#### TASK INSTRUCTIONS:
When you find the line with "def Bitmap.cell (fb" among the records below, reproduce it and each line after it exactly, ending with the line with "p).pixel b row x0 c".

Stored data entries:
-- ==== Sys2Proof/Machine/Display.lean ====
section
/-! DEFINITION. The sprite rasterizer and the display bitmap (44_display.md). -/

namespace Sys2Proof.Machine

/-- `fb[r][c]`; a cell that does not exist is off. -/
def Bitmap.cell (fb : Bitmap) (r c : Nat) : Bool :=
  if h : r < displayH ∧ c < displayW then (fb[r]'h.1)[c]'h.2 else false

/-- `fb[r][c] <- v`. -/
def Bitmap.setCell (r c : Nat) (v : Bool) (fb : Bitmap) : Bitmap :=
  if h : r < displayH ∧ c < displayW then fb.set r ((fb[r]'h.1).set c v h.2) h.1 else fb

/-- A blit under way: the bitmap so far, and whether a lit cell has been turned off (R183). -/
structure Blit where
  fb : Bitmap
  collision : Bool
  deriving DecidableEq, Repr

/-- The column of the origin: `vx mod 64` (R182, R184). -/
def originCol (vx : Byte) : Nat := vx.toNat % displayW

/-- The row of the origin: `vy mod 32` (R182, R184). -/
def originRow (vy : Byte) : Nat := vy.toNat % displayH

/-- `rows`: how many rows of a sprite of height n are drawn, and so read and bounds-checked (R182, D18). -/
def spriteRows (vy : Byte) (n : Fin 16) : Nat := min n.val (displayH - originRow vy)

/-- Bit `7 - c` of a row byte is the pixel at column offset c (R180). -/
def spriteBit (b : Byte) (c : Nat) : Bool := b.getLsbD (7 - c)

/-- The pixel at column offset c of a row byte `b` drawn at row `row` from column `x0`: past column 63 it is clipped; a
set bit turns the cell over, and turning a lit cell off is a collision (R182, R183). -/
def Blit.pixel (b : Byte) (row x0 c : Nat) (p : Blit) : Blit :=
  if x0 + c < displayW ∧ spriteBit b c = true then
    { fb := p.fb.setCell row (x0 + c) (!p.fb.cell row (x0 + c))
      collision := p.collision || p.fb.cell row (x0 + c) }
  else p

/-- The first `count` pixels of a row, from the left. -/
def Blit.row (b : Byte) (row x0 : Nat) : Nat → Blit → Blit
  | 0, p => p
  | c + 1, p => (Blit.row b row x0 c p).pixel b row x0 c

/-- The first `count` rows of a sprite whose row bytes `bytes` gives, from the top (R182). -/
def Blit.rows (bytes : Nat → Byte) (y0 x0 : Nat) : Nat → Blit → Blit
  | 0, p => p
  | r + 1, p => (Blit.rows bytes y0 x0 r p).row (bytes r) (y0 + r) x0 8

/-- `blit(vx, vy, base, N)` after its bounds check: the drawn rows are read from `base` up (R182). -/
def State.blit (s : State) (vx vy : Byte) (base : Nat) (n : Fin 16) : Blit :=
  Blit.rows (fun r => s.byteAt (base + r)) (originRow vy) (originCol vx) (spriteRows vy n)
    { fb := s.fb, collision := false }

/-- `clear()` (R181). -/
def State.clear (s : State) : State := s.setFb Bitmap.blank

/-- `CLS` (R185). -/
def execCls (s : State) : Host.Outcome State Fault Refusal :=
  .next s.clear

/-- `DRW Vx, Vy, n` (R186): VF takes the collision after the draw. -/
def execDrw (x y : Reg) (n : Fin 16) (s : State) : Host.Outcome State Fault Refusal :=
  withData s.dataBase (spriteRows (s.getV y) n) s fun s =>
    (s.setFb (s.blit (s.getV x) (s.getV y) s.dataBase n).fb).setVF
      (flagByte (s.blit (s.getV x) (s.getV y) s.dataBase n).collision)

end Sys2Proof.Machine
end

#### SOLUTION FOR THIS PROBLEM:
def Bitmap.cell (fb : Bitmap) (r c : Nat) : Bool :=
  if h : r < displayH ∧ c < displayW then (fb[r]'h.1)[c]'h.2 else false

/-- `fb[r][c] <- v`. -/
def Bitmap.setCell (r c : Nat) (v : Bool) (fb : Bitmap) : Bitmap :=
  if h : r < displayH ∧ c < displayW then fb.set r ((fb[r]'h.1).set c v h.2) h.1 else fb

/-- A blit under way: the bitmap so far, and whether a lit cell has been turned off (R183). -/
structure Blit where
  fb : Bitmap
  collision : Bool
  deriving DecidableEq, Repr

/-- The column of the origin: `vx mod 64` (R182, R184). -/
def originCol (vx : Byte) : Nat := vx.toNat % displayW

/-- The row of the origin: `vy mod 32` (R182, R184). -/
def originRow (vy : Byte) : Nat := vy.toNat % displayH

/-- `rows`: how many rows of a sprite of height n are drawn, and so read and bounds-checked (R182, D18). -/
def spriteRows (vy : Byte) (n : Fin 16) : Nat := min n.val (displayH - originRow vy)

/-- Bit `7 - c` of a row byte is the pixel at column offset c (R180). -/
def spriteBit (b : Byte) (c : Nat) : Bool := b.getLsbD (7 - c)

/-- The pixel at column offset c of a row byte `b` drawn at row `row` from column `x0`: past column 63 it is clipped; a
set bit turns the cell over, and turning a lit cell off is a collision (R182, R183). -/
def Blit.pixel (b : Byte) (row x0 c : Nat) (p : Blit) : Blit :=
  if x0 + c < displayW ∧ spriteBit b c = true then
    { fb := p.fb.setCell row (x0 + c) (!p.fb.cell row (x0 + c))
      collision := p.collision || p.fb.cell row (x0 + c) }
  else p

/-- The first `count` pixels of a row, from the left. -/
def Blit.row (b : Byte) (row x0 : Nat) : Nat → Blit → Blit
  | 0, p => p
  | c + 1, p => (Blit.row b row x0 c p).pixel b row x0 c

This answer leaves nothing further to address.